When copying the data, keep every line exactly the same.

============

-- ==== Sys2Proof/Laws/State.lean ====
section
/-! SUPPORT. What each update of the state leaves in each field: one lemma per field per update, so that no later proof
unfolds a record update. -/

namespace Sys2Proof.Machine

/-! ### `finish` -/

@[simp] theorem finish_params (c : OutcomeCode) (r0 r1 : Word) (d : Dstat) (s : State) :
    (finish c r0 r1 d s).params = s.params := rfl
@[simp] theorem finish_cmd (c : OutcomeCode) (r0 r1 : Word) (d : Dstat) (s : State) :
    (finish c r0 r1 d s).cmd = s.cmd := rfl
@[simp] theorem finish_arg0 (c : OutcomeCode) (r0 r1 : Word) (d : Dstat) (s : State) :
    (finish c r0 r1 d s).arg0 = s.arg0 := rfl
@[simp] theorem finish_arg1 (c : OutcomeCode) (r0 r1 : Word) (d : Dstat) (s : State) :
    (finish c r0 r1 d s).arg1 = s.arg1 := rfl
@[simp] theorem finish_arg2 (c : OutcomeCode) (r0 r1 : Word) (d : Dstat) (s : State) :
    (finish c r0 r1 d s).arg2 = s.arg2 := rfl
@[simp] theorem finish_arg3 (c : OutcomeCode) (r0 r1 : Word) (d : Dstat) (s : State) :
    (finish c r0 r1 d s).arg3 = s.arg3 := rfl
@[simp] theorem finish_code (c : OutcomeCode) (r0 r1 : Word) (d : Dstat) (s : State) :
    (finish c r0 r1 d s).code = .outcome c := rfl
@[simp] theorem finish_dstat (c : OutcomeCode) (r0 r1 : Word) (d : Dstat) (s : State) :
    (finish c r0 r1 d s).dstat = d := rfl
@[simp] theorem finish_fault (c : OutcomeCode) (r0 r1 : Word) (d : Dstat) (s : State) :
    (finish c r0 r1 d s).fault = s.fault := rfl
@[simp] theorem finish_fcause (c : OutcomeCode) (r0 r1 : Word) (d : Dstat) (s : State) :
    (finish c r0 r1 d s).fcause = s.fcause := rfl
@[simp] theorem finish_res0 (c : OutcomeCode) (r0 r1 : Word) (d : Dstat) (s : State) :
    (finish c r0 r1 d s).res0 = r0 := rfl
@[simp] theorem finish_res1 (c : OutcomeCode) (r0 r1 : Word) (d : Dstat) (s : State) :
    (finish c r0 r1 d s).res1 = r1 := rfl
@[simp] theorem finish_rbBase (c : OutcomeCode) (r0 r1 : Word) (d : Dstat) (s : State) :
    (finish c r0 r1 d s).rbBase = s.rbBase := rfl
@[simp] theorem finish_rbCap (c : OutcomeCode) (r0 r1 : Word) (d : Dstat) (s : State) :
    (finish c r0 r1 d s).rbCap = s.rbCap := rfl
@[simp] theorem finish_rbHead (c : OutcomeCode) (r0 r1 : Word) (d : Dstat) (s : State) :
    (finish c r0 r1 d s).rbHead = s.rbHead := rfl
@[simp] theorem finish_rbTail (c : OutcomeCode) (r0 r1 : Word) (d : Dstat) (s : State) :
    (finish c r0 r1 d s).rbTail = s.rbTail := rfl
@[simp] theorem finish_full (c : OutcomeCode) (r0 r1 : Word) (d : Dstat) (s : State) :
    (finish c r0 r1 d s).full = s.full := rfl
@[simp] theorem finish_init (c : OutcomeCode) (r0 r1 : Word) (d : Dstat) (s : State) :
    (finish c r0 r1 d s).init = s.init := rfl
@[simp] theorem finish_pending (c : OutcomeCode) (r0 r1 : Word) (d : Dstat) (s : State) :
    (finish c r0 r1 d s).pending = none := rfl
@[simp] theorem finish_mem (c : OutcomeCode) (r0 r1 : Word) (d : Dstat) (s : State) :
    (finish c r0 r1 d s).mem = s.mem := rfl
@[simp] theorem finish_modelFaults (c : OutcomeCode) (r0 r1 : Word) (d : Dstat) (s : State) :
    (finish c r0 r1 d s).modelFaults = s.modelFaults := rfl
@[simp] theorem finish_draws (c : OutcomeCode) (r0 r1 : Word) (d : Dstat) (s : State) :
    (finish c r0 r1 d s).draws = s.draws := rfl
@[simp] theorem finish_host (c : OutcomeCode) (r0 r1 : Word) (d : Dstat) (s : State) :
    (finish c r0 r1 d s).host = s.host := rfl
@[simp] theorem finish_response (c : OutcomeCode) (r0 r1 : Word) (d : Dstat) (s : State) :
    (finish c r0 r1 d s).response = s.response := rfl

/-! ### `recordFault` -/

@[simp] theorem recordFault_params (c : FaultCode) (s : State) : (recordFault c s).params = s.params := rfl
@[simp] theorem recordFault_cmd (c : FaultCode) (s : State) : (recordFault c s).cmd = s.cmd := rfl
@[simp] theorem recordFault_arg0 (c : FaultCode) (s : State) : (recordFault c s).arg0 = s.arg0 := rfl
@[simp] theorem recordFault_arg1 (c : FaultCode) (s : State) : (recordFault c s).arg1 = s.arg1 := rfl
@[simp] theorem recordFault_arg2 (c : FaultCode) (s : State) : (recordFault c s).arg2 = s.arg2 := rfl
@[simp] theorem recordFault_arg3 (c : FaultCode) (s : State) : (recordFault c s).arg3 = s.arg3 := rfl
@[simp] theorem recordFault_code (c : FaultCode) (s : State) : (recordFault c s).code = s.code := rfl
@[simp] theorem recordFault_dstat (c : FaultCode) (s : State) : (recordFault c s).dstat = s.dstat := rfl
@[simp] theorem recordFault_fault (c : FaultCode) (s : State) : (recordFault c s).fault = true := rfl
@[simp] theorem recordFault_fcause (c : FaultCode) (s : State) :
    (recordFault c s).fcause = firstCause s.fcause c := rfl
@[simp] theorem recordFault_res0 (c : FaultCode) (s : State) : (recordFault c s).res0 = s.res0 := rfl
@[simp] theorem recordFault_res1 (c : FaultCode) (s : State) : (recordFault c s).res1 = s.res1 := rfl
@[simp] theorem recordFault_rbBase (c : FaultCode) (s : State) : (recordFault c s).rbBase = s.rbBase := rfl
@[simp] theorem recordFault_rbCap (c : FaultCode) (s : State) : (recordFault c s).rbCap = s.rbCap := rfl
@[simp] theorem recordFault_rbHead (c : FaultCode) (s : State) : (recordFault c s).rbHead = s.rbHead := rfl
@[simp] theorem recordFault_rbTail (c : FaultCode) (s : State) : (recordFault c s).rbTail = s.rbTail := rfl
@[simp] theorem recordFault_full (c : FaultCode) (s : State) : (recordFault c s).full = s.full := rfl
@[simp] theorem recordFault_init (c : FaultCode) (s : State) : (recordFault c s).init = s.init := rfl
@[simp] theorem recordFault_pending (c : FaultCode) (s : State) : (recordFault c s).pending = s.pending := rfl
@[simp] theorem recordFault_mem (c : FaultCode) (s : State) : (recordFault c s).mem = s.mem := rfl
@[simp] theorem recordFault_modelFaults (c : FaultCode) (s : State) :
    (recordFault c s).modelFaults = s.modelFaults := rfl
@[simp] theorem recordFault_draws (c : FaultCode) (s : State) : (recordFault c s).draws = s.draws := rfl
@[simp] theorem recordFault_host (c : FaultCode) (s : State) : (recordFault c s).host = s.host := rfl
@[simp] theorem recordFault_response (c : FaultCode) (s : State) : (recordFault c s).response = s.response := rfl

============

RESPONSE BOX —
-- ==== Sys2Proof/Laws/State.lean ====
section
/-! SUPPORT. What each update of the state leaves in each field: one lemma per field per update, so that no later proof
unfolds a record update. -/

namespace Sys2Proof.Machine

/-! ### `finish` -/

@[simp] theorem finish_params (c : OutcomeCode) (r0 r1 : Word) (d : Dstat) (s : State) :
    (finish c r0 r1 d s).params = s.params := rfl
@[simp] theorem finish_cmd (c : OutcomeCode) (r0 r1 : Word) (d : Dstat) (s : State) :
    (finish c r0 r1 d s).cmd = s.cmd := rfl
@[simp] theorem finish_arg0 (c : OutcomeCode) (r0 r1 : Word) (d : Dstat) (s : State) :
    (finish c r0 r1 d s).arg0 = s.arg0 := rfl
@[simp] theorem finish_arg1 (c : OutcomeCode) (r0 r1 : Word) (d : Dstat) (s : State) :
    (finish c r0 r1 d s).arg1 = s.arg1 := rfl
@[simp] theorem finish_arg2 (c : OutcomeCode) (r0 r1 : Word) (d : Dstat) (s : State) :
    (finish c r0 r1 d s).arg2 = s.arg2 := rfl
@[simp] theorem finish_arg3 (c : OutcomeCode) (r0 r1 : Word) (d : Dstat) (s : State) :
    (finish c r0 r1 d s).arg3 = s.arg3 := rfl
@[simp] theorem finish_code (c : OutcomeCode) (r0 r1 : Word) (d : Dstat) (s : State) :
    (finish c r0 r1 d s).code = .outcome c := rfl
@[simp] theorem finish_dstat (c : OutcomeCode) (r0 r1 : Word) (d : Dstat) (s : State) :
    (finish c r0 r1 d s).dstat = d := rfl
@[simp] theorem finish_fault (c : OutcomeCode) (r0 r1 : Word) (d : Dstat) (s : State) :
    (finish c r0 r1 d s).fault = s.fault := rfl
@[simp] theorem finish_fcause (c : OutcomeCode) (r0 r1 : Word) (d : Dstat) (s : State) :
    (finish c r0 r1 d s).fcause = s.fcause := rfl
@[simp] theorem finish_res0 (c : OutcomeCode) (r0 r1 : Word) (d : Dstat) (s : State) :
    (finish c r0 r1 d s).res0 = r0 := rfl
@[simp] theorem finish_res1 (c : OutcomeCode) (r0 r1 : Word) (d : Dstat) (s : State) :
    (finish c r0 r1 d s).res1 = r1 := rfl
@[simp] theorem finish_rbBase (c : OutcomeCode) (r0 r1 : Word) (d : Dstat) (s : State) :
    (finish c r0 r1 d s).rbBase = s.rbBase := rfl
@[simp] theorem finish_rbCap (c : OutcomeCode) (r0 r1 : Word) (d : Dstat) (s : State) :
    (finish c r0 r1 d s).rbCap = s.rbCap := rfl
@[simp] theorem finish_rbHead (c : OutcomeCode) (r0 r1 : Word) (d : Dstat) (s : State) :
    (finish c r0 r1 d s).rbHead = s.rbHead := rfl
@[simp] theorem finish_rbTail (c : OutcomeCode) (r0 r1 : Word) (d : Dstat) (s : State) :
    (finish c r0 r1 d s).rbTail = s.rbTail := rfl
@[simp] theorem finish_full (c : OutcomeCode) (r0 r1 : Word) (d : Dstat) (s : State) :
    (finish c r0 r1 d s).full = s.full := rfl
@[simp] theorem finish_init (c : OutcomeCode) (r0 r1 : Word) (d : Dstat) (s : State) :
    (finish c r0 r1 d s).init = s.init := rfl
@[simp] theorem finish_pending (c : OutcomeCode) (r0 r1 : Word) (d : Dstat) (s : State) :
    (finish c r0 r1 d s).pending = none := rfl
@[simp] theorem finish_mem (c : OutcomeCode) (r0 r1 : Word) (d : Dstat) (s : State) :
    (finish c r0 r1 d s).mem = s.mem := rfl
@[simp] theorem finish_modelFaults (c : OutcomeCode) (r0 r1 : Word) (d : Dstat) (s : State) :
    (finish c r0 r1 d s).modelFaults = s.modelFaults := rfl
@[simp] theorem finish_draws (c : OutcomeCode) (r0 r1 : Word) (d : Dstat) (s : State) :
    (finish c r0 r1 d s).draws = s.draws := rfl
@[simp] theorem finish_host (c : OutcomeCode) (r0 r1 : Word) (d : Dstat) (s : State) :
    (finish c r0 r1 d s).host = s.host := rfl
@[simp] theorem finish_response (c : OutcomeCode) (r0 r1 : Word) (d : Dstat) (s : State) :
    (finish c r0 r1 d s).response = s.response := rfl

/-! ### `recordFault` -/

@[simp] theorem recordFault_params (c : FaultCode) (s : State) : (recordFault c s).params = s.params := rfl
@[simp] theorem recordFault_cmd (c : FaultCode) (s : State) : (recordFault c s).cmd = s.cmd := rfl
@[simp] theorem recordFault_arg0 (c : FaultCode) (s : State) : (recordFault c s).arg0 = s.arg0 := rfl
@[simp] theorem recordFault_arg1 (c : FaultCode) (s : State) : (recordFault c s).arg1 = s.arg1 := rfl
@[simp] theorem recordFault_arg2 (c : FaultCode) (s : State) : (recordFault c s).arg2 = s.arg2 := rfl
@[simp] theorem recordFault_arg3 (c : FaultCode) (s : State) : (recordFault c s).arg3 = s.arg3 := rfl
@[simp] theorem recordFault_code (c : FaultCode) (s : State) : (recordFault c s).code = s.code := rfl
@[simp] theorem recordFault_dstat (c : FaultCode) (s : State) : (recordFault c s).dstat = s.dstat := rfl
@[simp] theorem recordFault_fault (c : FaultCode) (s : State) : (recordFault c s).fault = true := rfl
@[simp] theorem recordFault_fcause (c : FaultCode) (s : State) :
    (recordFault c s).fcause = firstCause s.fcause c := rfl
@[simp] theorem recordFault_res0 (c : FaultCode) (s : State) : (recordFault c s).res0 = s.res0 := rfl
@[simp] theorem recordFault_res1 (c : FaultCode) (s : State) : (recordFault c s).res1 = s.res1 := rfl
@[simp] theorem recordFault_rbBase (c : FaultCode) (s : State) : (recordFault c s).rbBase = s.rbBase := rfl
@[simp] theorem recordFault_rbCap (c : FaultCode) (s : State) : (recordFault c s).rbCap = s.rbCap := rfl
@[simp] theorem recordFault_rbHead (c : FaultCode) (s : State) : (recordFault c s).rbHead = s.rbHead := rfl
@[simp] theorem recordFault_rbTail (c : FaultCode) (s : State) : (recordFault c s).rbTail = s.rbTail := rfl
@[simp] theorem recordFault_full (c : FaultCode) (s : State) : (recordFault c s).full = s.full := rfl
@[simp] theorem recordFault_init (c : FaultCode) (s : State) : (recordFault c s).init = s.init := rfl
@[simp] theorem recordFault_pending (c : FaultCode) (s : State) : (recordFault c s).pending = s.pending := rfl
@[simp] theorem recordFault_mem (c : FaultCode) (s : State) : (recordFault c s).mem = s.mem := rfl
@[simp] theorem recordFault_modelFaults (c : FaultCode) (s : State) :
    (recordFault c s).modelFaults = s.modelFaults := rfl
@[simp] theorem recordFault_draws (c : FaultCode) (s : State) : (recordFault c s).draws = s.draws := rfl
@[simp] theorem recordFault_host (c : FaultCode) (s : State) : (recordFault c s).host = s.host := rfl
@[simp] theorem recordFault_response (c : FaultCode) (s : State) : (recordFault c s).response = s.response := rfl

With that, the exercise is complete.